Дорога (62 версты) идет все время по самому берегу Ангары, местами в глубоких выемках, а то под обрывами прибрежных возвышенностей. Боже, как интересно! Из окон вагона любуешься с одной стороны на быстрыя, прозрачныя, как хрусталь, воды реки, бегущей по дну, где видно в более мелких местах каждый камешек, каждую травку, местами даже рыбку, скользящую, как стрела; с другой стороны — то гора, то долина или «падь», по-сибирски, то откос, по которому местами ползут, как черно–бурыя ленты, прослойки каменнаго угля...
Что это такое? Какой–то тревожный свисток, затем остановка поезда, но не у станции, а так, посредине пути. Оказывается впереди какая–то неисправность в рельсах или шпалах, и надо ждать, пока приведут все в порядок. Приходится стоять минут 20–30. Вся публика высыпала на цветущую луговину горной долины. Стоял теплый солнечный день, и было приятно побродить на свежем воздухе среди густой травы, нарвать местных цветов, часто отличных от тех, что встречаются в Европейской России... Но вот, опять свистит паровоз, все спешат занять свои места, поезд тяжело трогается...

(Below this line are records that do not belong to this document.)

-- ==== Sys2Proof/Machine/Resize.lean ====
section
/-! DEFINITION. Landing of swaps and hitless resizing (spec 06 R218, R219, R228 to R232; 07 R269). -/

namespace Sys2Proof.Machine

/-! ### Landing of a swap -/

/-- Pairs that the new page of a carrier names. -/
def carrierPairs (s : State) (d c : Nat) : List Nat :=
  sortRise (((deckEntries s d false).filter fun e =>
    !isSelAddr e.1 && bit e.2 35 && bit e.2 34 && carrierOf s e.1 == some c).map fun e => entryPair e.1 e.2)

/-- A swap that sets or clears HITLESS moves the output to the reader or to the direct source (R269). -/
def hitlessMove (d p : Nat) (s : State) : State :=
  let new := deckEntry s false (deckSel d p)
  let old := deckEntry s true (deckSel d p)
  let is := fun (w : Word) => bit w 35 && bit w 34
  if is new && bit old 35 && !bit old 34 then
    let late := if selOf s d p then (hlGet s p).lateP else (hlGet s p).lateW
    hlRefresh p (proofHit d p 2 1 (shiftReader p ((guardUs s d * 1000 : Int) - late) s))
  else if is old && bit new 35 && !bit new 34 then
    let late := if selOf s d p then (hlGet s p).lateP else (hlGet s p).lateW
    proofHit d p 2 (framesIn s p late) s
  else s

/-- The outputs of a carrier change, with the moves of hitless pairs. -/
def changeOutputs (d c us : Nat) (s : State) : State :=
  let k := dieDeck s d
  if k.pending && k.eligible && (carriersOf s d).contains c && !k.changed.contains c then
    (carrierPairs s d c).foldl (fun s p => hitlessMove d p s) (changeOnce d c us s)
  else s

/-- DECK_OUTPUT_CHANGE (R218): a frame boundary of a carrier, so many µs after eligibility. -/
def execDeckOutputChange (d : DieId) (c : CarrierRef) (us : Nat) (s : State) : Result :=
  .next (changeOutputs d.val (carrierNum c) us s)

/-- DECK_SWAP_TIMEOUT (R219): every output that has not changed changes now. -/
def execDeckSwapTimeout (d : DieId) (s : State) : Result :=
  .next ((carriersOf s d.val).foldl (fun s c => changeOutputs d.val c 2000 s) s)

/-! ### Resize controllers (Tables 6-9, 6-10) -/

def rszRole (s : State) (k : Nat) : Nat := fld (rszCfg s k) 34 33
def rszPort (s : State) (k : Nat) : Nat × Nat := (fld (rszCfg s k) 31 26, fld (rszCfg s k) 25 18)
def rszAddr (k w : Nat) : Nat := ctlAddr clsDeck (k / 32) (0x100 + 4 * (k % 32) + w)

/-- A timer of the port's cluster is free within the resize share (Table 1-7). -/
def rszTimerFree (s : State) (k : Nat) : Bool :=
  let c := clusterOf (rszPort s k).1
  decide (resizeTimers s c < 64) && decide (freeTimers s c > 0)

/-- No resize is under way. -/
def rszIdle (s : State) (k : Nat) : Bool := (rszGet s k).step == 0 || (rszGet s k).step == 4 || (rszGet s k).step == 5

/-- Begin a resize: the timer is taken; a source or sink that shrinks ramps first. -/
def rszStart (k : Nat) (s : State) : State :=
  let r := rszGet s k
  rszPut k { r with step := if rszRole s k != 2 && bit (rszCfg s k) 32 then 3 else 1, rateOld := r.rateNow, timer := true,
                    wantSwap := false, noTimer := false } s

/-- Abandon a resize: NORM, no change, RSZ_ABORT (R231). -/
def rszAbort (k : Nat) (s : State) : State :=
  rszRecord 0x10 k (rszPut k { rszGet s k with step := 5, timer := false, wantSwap := false, noTimer := false } s)

/-- The applied runs of a hop's port are its effective allotment (R232). -/
def rszSettled (s : State) (k : Nat) : Bool :=
  match (rszGet s k).eff with
  | some l =>
    let q := portGet s (portKey (rszPort s k).1 (rszPort s k).2)
    sortRise (tsOfRuns (runsOf (runsHeld q.txRuns))) == sortRise l && sortRise (tsOfRuns (runsOf (runsHeld q.rxRuns))) == sortRise l
  | none => true

/-- Apply a write to RSZ_CFG. -/
def applyRszCfg (k : Nat) (v : Word) (s : State) : Applied :=
  let was := bit (rszCfg s k) 35
  if fld v 34 33 = 3 then .error St.cfgRange
  else if was && !bit v 35 then
    if rszSettled s k then .ok (rszPut k {} (cwSet (rszAddr k 0) (v &&& 0xFFFFC0000) s)) else .error St.rszRuns
  else
    let t := cwSet (rszAddr k 0) (v &&& 0xFFFFC0000) s
    let t := if bit v 35 && !was then
        rszPut k { rateNow := cwFld t (mapAddr (rszPort t k).1 (rszPort t k).2 3) 31 0 } t
      else t
    if bit v 35 && bit v 16 && (rszGet t k).step = 1 then .ok (rszAbort k t)
    else if bit v 35 && bit v 17 && !bit v 16 && rszIdle t k then
      if rszTimerFree t k then .ok (rszStart k t) else .error St.timerBusy
    else .ok t

/-- Apply a write to RSZ_RUN. -/
def applyRszRun (k : Nat) (v : Word) (s : State) : Applied := .ok (cwSet (rszAddr k 1) (v &&& 0xFFFFFFC00) s)

/-- A write to RSZ_CFG lands. -/
def rszWrite (d : DieId) (c : Fin 32) (w : CtlWrite) (v : Word) (s : State) : Result :=
  let k := d.val * 32 + c.val
  .next (settle w.origin .word (rszAddr k 0) s (applyRszCfg k v s))

/-- RSZ_GO (R229, R231): a write with GO set. -/
def execRszGo (d : DieId) (c : Fin 32) (w : CtlWrite) (s : State) : Result := rszWrite d c w (putFld w.value 17 17 1) s

/-- RSZ_ABORT_CMD (R231): a write with ABORT set. -/
def execRszAbortCmd (d : DieId) (c : Fin 32) (w : CtlWrite) (s : State) : Result := rszWrite d c w (putFld w.value 16 16 1) s

/-- RSZ_CFG_DISABLE (R232): a write with EN clear. -/
def execRszCfgDisable (d : DieId) (c : Fin 32) (w : CtlWrite) (s : State) : Result := rszWrite d c w (putFld w.value 35 35 0) s

/-- RSZ_HANDSHAKE_ACK (R230, Table 6-10): a hop goes on to its swap, an end to its ramp. -/
def execRszHandshakeAck (d : DieId) (c : Fin 32) (s : State) : Result :=
  let k := d.val * 32 + c.val
  let r := rszGet s k
  .next (if bit (rszCfg s k) 35 && r.step = 1 && !r.wantSwap then
      rszPut k (if rszRole s k = 2 then { r with wantSwap := true } else { r with step := 3 }) s
    else s)

/-- RSZ_HANDSHAKE_TIMEOUT (R231). -/
def execRszHandshakeTimeout (d : DieId) (c : Fin 32) (s : State) : Result :=
  let k := d.val * 32 + c.val
  .next (if bit (rszCfg s k) 35 && (rszGet s k).step = 1 && !(rszGet s k).wantSwap then rszAbort k s else s)

/-- RSZ_RAMP_END (R231). -/
def execRszRampEnd (d : DieId) (c : Fin 32) (s : State) : Result :=
  let k := d.val * 32 + c.val
  .next (if bit (rszCfg s k) 35 && (rszGet s k).step = 3 then rszDone k s else s)

/-- In a commit window a die whose deck is free arms the swap that its controllers wait for (R230). -/
def rszArmDie (d : Nat) (s : State) : State :=
  let ks := (List.range 32).filterMap fun i => if (rszGet s (d * 32 + i)).wantSwap then some (d * 32 + i) else none
  if ks.isEmpty || (dieDeck s d).pending || (swapFault s d).isSome then s
  else armSwap d true (ks.foldl (fun s k => rszPut k { rszGet s k with step := 2, wantSwap := false } s) s)

/-- A resuming controller without a timer retries in each commit window (R426). -/
def rszRetry (s : State) : State :=
  (s.rsz.map (·.1)).foldl (fun s k =>
    let r := rszGet s k
    if r.noTimer && rszTimerFree s k then rszPut k { r with timer := true, noTimer := false } s else s) s

end Sys2Proof.Machine
end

Еще причудливее идут ряды слоев различных горных пород в обрывах — признак, что мы приближаемся к Байкалу. Вдруг за поворотом пахнуло как бы холодом, а кругом все тот же летний день, все то же яркое солнце. Холод также признак близости озера. Дело в том, что в Байкале, мощном, обширном водоеме (наибольшая его длина 600 в., ширина от 27 до 85 в. и предельная, ныне известная глубина около 5000 футов) всегда плещутся прохладныя воды, и холодом веет от этого моря, даже когда оно совершенно спокойно, как от какого–нибудь ледника...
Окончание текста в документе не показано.